_ABOUT THIS EXERCISE_:
The expected answer is the set of lines in the data below between the line holding "(R344, R347). -/" and the line holding "(true, (d.onPwr fun", inclusive, written out exactly.

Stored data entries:
▼
/-- BOOT (R335, R336): the boot ROM's steps up to the start of the firmware. -/
def Dev.bootRom (d : Dev) : Dev :=
  let d := d.onPwr fun x => { x with booting := true, recovery := false, fallback := false }
  let d := d.onBbx fun b => { b with ring := [], nextSeq := match b.commit with
    | some c => (c.newest + 1) % 65536
    | none => 0 }
  let d := (d.chooseImage.writeProt).loadOdo
  let d := d.onHlt fun h => { h with hourFrom := d.now, dieAt := d.now }
  let (slot, d) := d.chooseSlot
  let d := d.onHlt fun h => { h with slotVer := [0, 1].map fun i => ((d.region i).firmware, (d.region i).security) }
  let slot := if d.crit.sealed && !d.pwr.imageOk then none else slot
  let d := d.onHlt fun h => { h with runSlot := slot.getD 3 }
  let d := d.onPwr fun x => { x with recovery := slot.isNone }
  let d := if d.hlt.probMark && slot.isSome then
      (d.onHlt fun h => { h with probMark := false }).logEvent 0x0D06 kDevice 0 (ev4 8)
    else d
  d.setReg .protBoot 0 (at_ 4 d.pwr.rstCause ||| at_ 0 (slot.getD 3) ||| bits [(3, d.pwr.recovery), (2, d.pwr.fallback)])

/-- What survives the loss of SRAM: MRAM, fuses, pin levels; `cause` is `RST_CAUSE` (R335, R358, R366, R388). -/
def Dev.coldStart (d : Dev) (cause : Nat) : Dev :=
  { variant := d.variant, freeCtr := d.freeCtr,
    crit := { sealed := d.pwr.sealFuse },
    lanes := d.lanes.map fun l => { map := { copyA := l.map.copyA, copyB := l.map.copyB, lastB := l.map.lastB } },
    pins := d.pins.map fun p => { a := p.a, b := p.b, z := p.z },
    bbx := { commit := d.bbx.commit },
    hlt := { odoCopies := d.hlt.odoCopies, days := d.hlt.days, dayCount := d.hlt.dayCount, regions := d.hlt.regions,
             recSlot := d.hlt.recSlot, probMark := d.hlt.probMark },
    pwr := { presentLow := d.pwr.presentLow, pfailLow := d.pwr.pfailLow, sealFuse := d.pwr.sealFuse,
             rootHash := d.pwr.rootHash, image := d.pwr.image, rstCause := cause },
    saf := { levels := d.saf.levels,
             copies := if d.saf.commitBy.isSome then [d.saf.copies.headD none, none] else d.saf.copies } }

/-- RESET_N low, or the supply monitor (R387, R388): every output is in its reset condition; `DTIME` starts from zero at the
release. -/
def Dev.resetN (d : Dev) : Dev := d.coldStart 1

/-- BOOT (R335). -/
def Dev.boot (d : Dev) : Dev := if d.pwr.booted || d.pwr.booting || d.pwr.st = .dormant then d else d.bootRom

/-- The safety parameter set in force after boot: the newer valid copy (R325). -/
def Dev.loadParams (d : Dev) : Dev :=
  let d := match d.saf.copies.filterMap id with
    | p :: _ => d.applyParams p
    | [] => d
  d.forEach (List.range 16) fun c d => d.onConn c fun x => { x with st := d.connRest c }

/-- The port modes: `PROT_PORTMODE`, or 1000BASE-X in recovery; maintenance SPI (R256, R336). -/
def Dev.portModes (d : Dev) : Dev :=
  let d := d.forEach (List.range 4) fun p d =>
    d.setFld .hpCtrl p 0 2 (if d.pwr.recovery then 2 else d.fld .protPortmode 0 (2 * p) 2)
  d.setFld .hpCtrl 4 0 2 3

/-- BOOT_COMPLETE (R335, R407): PARKED, ports up, the safety set loaded; active pin levels count as assertions. -/
def Dev.bootComplete (d : Dev) (x : BootSeen) : Dev :=
  if !d.pwr.booting then d
  else
    let old := if d.pwr.rstCause = 2 then 3 else 0xFF
    let d := d.onPwr fun y => { y with booting := false, booted := true, st := .parked, presentLow := x.present, pfailLow := x.pfail,
                                       lastCause := 5, detached := !x.present }
    let d := d.portModes.loadParams.logEvent 0x0E01 kDevice 0 (ev4 old ++ ev4 2 ++ ev4 5)
    let d := d.when (!x.present) fun d => d.logEvent 0x0E03 kDevice 0 (ev4 1)
    d.when x.pfail fun d => d.logEvent 0x0E04 kDevice 0 (ev4 0)

/-- RECOVERY_RESTART (R336): 10 ms after the reply to a FW_VERIFY that passed. -/
def Dev.recoveryRestart (d : Dev) : Dev :=
  match d.pwr.restartAt with
  | some t => if t ≤ d.now then ({ d.coldStart 3 with now := d.now, time := { frac := d.time.frac } } : Dev).bootRom else d
  | none => d

/-! ### Power states (R338–R343) -/

/-- The failed condition of a POWER_STATE request for `target` (Table 15-4, R341, R342, R345); 0 when it holds. -/
def Dev.powerFails (d : Dev) (target : Nat) : Nat :=
  let up := target = 0 || target = 1
  if up && !d.pwr.presentLow then 1
  else if up && d.pwr.pfailLow then 2
  else if d.pwr.extest then 3
  else if target = 3 ∧ d.pwr.dbg = .openDbg then 4
  else 0

/-- What follows from the lane's state where it is not in RUN: loop states are discarded, learner, tracking and outputs take
the state in (R18, R100, R159, R170, R405). -/
def Dev.settleLane (d : Dev) (n : Nat) : Dev :=
  let d := if (d.lane n).st = .run then d else d.loopLeave n
  ((d.mapLaneState n).retrack n).emuRefreshLane n

/-- A lane that an event has taken to FAULT takes the consequences at once. -/
def Dev.settleFault (d : Dev) (n : Nat) : Dev := if (d.lane n).st = .fault then d.settleLane n else d

/-- The device enters PARKED at a frame boundary (R24, R51, R159, R250, R339). -/
def Dev.enterParked (d : Dev) (cause : Nat) : Dev :=
  if d.pwr.st = .parked then d.onPwr fun x => { x with parkPend := none }
  else
    let old := d.pwr.st.code
    let d := d.onPwr fun x => { x with st := .parked, parkPend := none, lastCause := cause, settling := false }
    let d := d.forEach d.laneList fun n d => if d.laneUp n then d.onLane n fun l => { l with st := .layby } else d
    let d := (d.excPark.pfeStop.emuPark).onTime fun t => { t with syncOutEnd := none }
    let d := d.deviceReaction 5
    let d := d.logEvent 0x0E01 kDevice 0 (ev4 old ++ ev4 2 ++ ev4 cause)
    d.forEach d.laneList fun n d => d.settleLane n

/-- The device enters ACTIVE or ECONOMY at a commit junction (R338, R339). -/
def Dev.enterPowered (d : Dev) (eco : Bool) : Dev :=
  let old := d.pwr.st
  let new : PowerState := if eco then .economy else .active
  if old = new then d
  else
    let d := (d.onPwr fun x => { x with st := new }).logEvent 0x0E01 kDevice 0 (ev4 old.code ++ ev4 new.code ++ ev4 d.pwr.lastCause)
    if old ≠ .parked then d
    else
      let d := (d.onPwr fun x => { x with settling := true }).parkedCauseEnds
      (d.pfeStart.emuUnpark).forEach d.laneList fun n d => d.retrack n

/-- ANALOG_SETTLED (R339). -/
def Dev.analogSettled (d : Dev) : Dev := d.onPwr fun x => { x with settling := false }

/-- The way to DORMANT from PARKED: the black-box commit first (R338). -/
def Dev.beginDormant (d : Dev) : Dev := (d.onPwr fun x => { x with dormantPend := true }).bbxTrigger 3

/-- DORMANT (R338, R340): only `DTIME`, wake detection and MRAM retention remain, and E, K and H of the outputs (R159). -/
def Dev.dormant (d : Dev) : Dev :=
  let d := if d.pwr.dbg = .observe then d.logEvent 0x0E07 kDevice 0 (ev4 1) else d
  let e := d.coldStart 2
  { e with now := d.now, time := { frac := d.time.frac },
           regs := [RegId.pwrWake].foldl (fun f r => f.set r 0 (d.reg r 0))
             (([0, 1] : List Nat).foldl (fun f k => f.set .pwrWakeT k (d.reg .pwrWakeT k)) []),
           emus := d.emus.map EmuOut.kept, pwr := { e.pwr with st := .dormant } }

/-- A wake starts the boot; the first source is recorded (R343). `DTIME` continues, but for RESET_N (R335). -/
def Dev.wakeUp (d : Dev) (source : Nat) : Dev :=
  let e := if source = 0 then d.resetN else { d.coldStart 2 with now := d.now, time := { frac := d.time.frac }, emus := d.emus }
  let at_ := e.now
  (e.onPwr fun x => { x with st := .parked, wake := source, wakeAt := some at_ }).bootRom.logEvent 0x0E02 kDevice 0 (ev4 source)

/-- DORMANT_ENTRY (R338): after the black-box commit. A wake source that was kept boots at once (R343). -/
def Dev.dormantEntry (d : Dev) : Dev :=
  if d.pwr.dormantPend && d.bbx.running.isNone then
    match d.pwr.wakeKept with
    | some s => d.dormant.wakeUp s
    | none => d.dormant
  else d

/-- A wake source is enabled (R343): `port` names the link. -/
def Dev.wakeEnabled (d : Dev) (source port : Nat) : Bool :=
  match source with
  | 0 | 1 => true
  | 2 => decide (port < 4) && d.regBit .pwrWake 0 port
  | 3 => d.regBit .pwrWake 0 8 && decide (d.reg64 .pwrWakeT 0 ≤ d.now)
  | _ => false

/-- A wake source acted in the core cycle of the present instant. -/
def Dev.wakeNow (d : Dev) : Bool := (d.pwr.wakeAt.map fun t => decide (t / 20 = d.now / 20)).getD false

/-- WAKE (R343): in DORMANT it starts the boot; during the entry to DORMANT it is kept once the black-box commit has started
(R342). The first source is recorded, and of sources in one core cycle the lowest code. -/
def Dev.wake (d : Dev) (source port : Nat) : Dev :=
  if !d.wakeEnabled source port then d
  else if d.pwr.st = .dormant then d.wakeUp source
  else if d.pwr.dormantPend ∧ source ≠ 0 ∧ d.bbx.waiting.isNone then
    let now := d.now
    match d.pwr.wakeKept with
    | some s => if d.wakeNow ∧ source < s then d.onPwr fun x => { x with wakeKept := some source } else d
    | none => d.onPwr fun x => { x with wakeKept := some source, wakeAt := some now }
  else if d.pwr.booting ∧ source ≠ 0 ∧ d.wakeNow ∧ source < d.pwr.wake then d.onPwr fun x => { x with wake := source }
  else d

/-- Ask for PARKED at the next frame boundary (R24); a device in PARKED drops there a request to leave it (R338). -/
def Dev.askParked (d : Dev) (cause : Nat) : Dev := d.onPwr fun x => { x with parkPend := some (x.parkPend.getD cause) }

/-- PRESENT_N rises (R341). -/
def Dev.presentRise (d : Dev) : Dev :=
  let d := (d.onPwr fun x => { x with presentLow := false, detached := true }).logEvent 0x0E03 kDevice 0 (ev4 1)
  (d.askParked 3).bbxTrigger 2

/-- PFAIL_N falls (R342). -/
def Dev.pfailFall (d : Dev) : Dev :=
  let d := (d.onPwr fun x => { x with pfailLow := true }).logEvent 0x0E04 kDevice 0 (ev4 0)
  (d.askParked 4).bbxTrigger 1

/-- PFAIL_N rises (R342): the device stays PARKED. -/
def Dev.pfailRise (d : Dev) : Dev := (d.onPwr fun x => { x with pfailLow := false }).logEvent 0x0E04 kDevice 0 (ev4 1)

/-! ### Debug states (R344–R349) -/

/-- Change the debug state and log it (R349). -/
def Dev.setDebug (d : Dev) (st : DebugState) (kind idx key : Nat) : Dev :=
  let old := d.pwr.dbg
  (d.onPwr fun x => { x with dbg := st }).logEvent 0x0E05 kind idx (ev4 old.code ++ ev4 st.code ++ ev4 key)

/-- A refused response: it spends the nonce (R346). -/
def Dev.refuseDebug (d : Dev) (kind idx cause : Nat) : Dev :=
  ((d.onPwr fun x => { x with nonce := none }).addCnt .dbgAuthFail 0 0 16).logEvent 0x0E06 kind idx (ev4 cause)

/-- The debug port's request for a state is refused (R344, R347). -/
def Dev.refuseEntry (d : Dev) (cause : Nat) : Dev := d.logEvent 0x0E06 kDebug 0 (ev4 cause)

/-- Draw a nonce for a requested state: valid for 60 s and one response (R346). -/
def Dev.drawNonce (d : Dev) (target : Nat) : List Byte × Dev :=
  let v := leBytes 32 (Config.nonce d.freeCtr).toNat
  (v, ({ d with freeCtr := d.freeCtr + 1 }).onPwr fun x => { x with nonce := some ⟨v, target, d.now + 60 * unitsPerSec⟩ })

/-- The hash in `PROT_DBGKEY` entry `n`. -/
def Dev.dbgKeyHash (d : Dev) (n : Nat) : BitVec 256 :=
  BitVec.ofNat 256 ((List.range 8).foldl (fun a i => a + (d.reg .protDbgkey (8 * n + i)).toNat * 2 ^ (32 * i)) 0)

/-- The policy allows a state by challenge (R344, R346). -/
def Dev.dbgAllowed (d : Dev) (target : Nat) : Bool :=
  d.pwr.dbg ≠ .openDbg && (if target = 2 then !d.crit.sealed || d.regBit .protDbg 0 2 else d.fld .protDbg 0 0 2 ≠ 0)

/-- The cause for which a response is refused (Table 15-7); 0 when it is accepted. -/
def Dev.dbgRefusal (d : Dev) (key : Nat) (sig : List Byte) : Nat :=
  match d.pwr.nonce with
  | none => 2
  | some n =>
    let msg := n.value ++ wordBytes (Config.serial 0) ++ wordBytes (Config.serial 1) ++ [BitVec.ofNat 8 n.target, BitVec.ofNat 8 key]
    if d.dbgKeyHash key = 0 ∨ !Config.ecdsaVerifies (Config.keyOfHash (d.dbgKeyHash key)) msg sig then 1
    else if n.expires ≤ d.now then 2
    else if !d.dbgAllowed n.target then 3
    else if n.target = 2 ∧ d.pwr.st ≠ .parked then 4
    else 0

/-- A response to the outstanding nonce: accepted or refused (R346). -/
def Dev.dbgRespond (d : Dev) (kind idx key : Nat) (sig : List Byte) : Bool × Dev :=
  match d.dbgRefusal key sig, d.pwr.nonce with
  | 0, some n =>
    (true, (d.onPwr fun x => { x with nonce := none }).setDebug (if n.target = 2 then .openDbg else .observe) kind idx key)
  | c, _ => (false, d.refuseDebug kind idx c)

/-- DEBUG_PORT_REQUEST (R344, R346, R347). -/
def Dev.debugPortRequest (d : Dev) (target : Nat) (response : Option (Nat × List Byte)) : Dev :=
  match target, response with
  | 1, none => match d.fld .protDbg 0 0 2 with
    | 2 => if d.pwr.dbg = .closed then d.setDebug .observe kDebug 0 0xFF else d
    | 1 => (d.drawNonce 1).2
    | _ => d.refuseEntry 3
  | 2, none =>
    if d.crit.sealed then d.refuseEntry 3
    else if d.pwr.st ≠ .parked then d.refuseEntry 4
    else if d.pwr.dbg = .openDbg then d
    else d.setDebug .openDbg kDebug 0 0xFF
  | _, some (key, sig) => (d.dbgRespond kDebug 0 key sig).2
  | _, _ => d

/-- DEBUG_PORT_RELEASE (R344): OBSERVE ends. -/
def Dev.debugPortRelease (d : Dev) : Dev := if d.pwr.dbg = .observe then d.setDebug .closed kDebug 0 0xFF else d

/-- EXTEST_LOAD (R345). -/
def Dev.extestLoad (d : Dev) : Dev :=
  if d.pwr.st = .parked ∧ d.crit.barrierUp = 0 then d.onPwr fun x => { x with extest := true }
  else
    let up := (d.laneList.filter d.barrierUp).length
    (d.setFlag .dbgStat 0 6).logEvent 0x0E08 kDebug 0 (ev4 d.pwr.st.code ++ ev4 up)

/-- EXTEST_LEAVE (R345). -/
def Dev.extestLeave (d : Dev) : Dev := d.onPwr fun x => { x with extest := false }

/-- NONCE_EXPIRY (R346). -/
def Dev.nonceExpiry (d : Dev) : Dev :=
  match d.pwr.nonce with
  | some n => if n.expires ≤ d.now then d.onPwr fun x => { x with nonce := none } else d
  | none => d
▲
_WRITTEN RESPONSE_:
/-- The debug port's request for a state is refused (R344, R347). -/
def Dev.refuseEntry (d : Dev) (cause : Nat) : Dev := d.logEvent 0x0E06 kDebug 0 (ev4 cause)

/-- Draw a nonce for a requested state: valid for 60 s and one response (R346). -/
def Dev.drawNonce (d : Dev) (target : Nat) : List Byte × Dev :=
  let v := leBytes 32 (Config.nonce d.freeCtr).toNat
  (v, ({ d with freeCtr := d.freeCtr + 1 }).onPwr fun x => { x with nonce := some ⟨v, target, d.now + 60 * unitsPerSec⟩ })

/-- The hash in `PROT_DBGKEY` entry `n`. -/
def Dev.dbgKeyHash (d : Dev) (n : Nat) : BitVec 256 :=
  BitVec.ofNat 256 ((List.range 8).foldl (fun a i => a + (d.reg .protDbgkey (8 * n + i)).toNat * 2 ^ (32 * i)) 0)

/-- The policy allows a state by challenge (R344, R346). -/
def Dev.dbgAllowed (d : Dev) (target : Nat) : Bool :=
  d.pwr.dbg ≠ .openDbg && (if target = 2 then !d.crit.sealed || d.regBit .protDbg 0 2 else d.fld .protDbg 0 0 2 ≠ 0)

/-- The cause for which a response is refused (Table 15-7); 0 when it is accepted. -/
def Dev.dbgRefusal (d : Dev) (key : Nat) (sig : List Byte) : Nat :=
  match d.pwr.nonce with
  | none => 2
  | some n =>
    let msg := n.value ++ wordBytes (Config.serial 0) ++ wordBytes (Config.serial 1) ++ [BitVec.ofNat 8 n.target, BitVec.ofNat 8 key]
    if d.dbgKeyHash key = 0 ∨ !Config.ecdsaVerifies (Config.keyOfHash (d.dbgKeyHash key)) msg sig then 1
    else if n.expires ≤ d.now then 2
    else if !d.dbgAllowed n.target then 3
    else if n.target = 2 ∧ d.pwr.st ≠ .parked then 4
    else 0

/-- A response to the outstanding nonce: accepted or refused (R346). -/
def Dev.dbgRespond (d : Dev) (kind idx key : Nat) (sig : List Byte) : Bool × Dev :=
  match d.dbgRefusal key sig, d.pwr.nonce with
  | 0, some n =>
    (true, (d.onPwr fun x => { x with nonce := none }).setDebug (if n.target = 2 then .openDbg else .observe) kind idx key)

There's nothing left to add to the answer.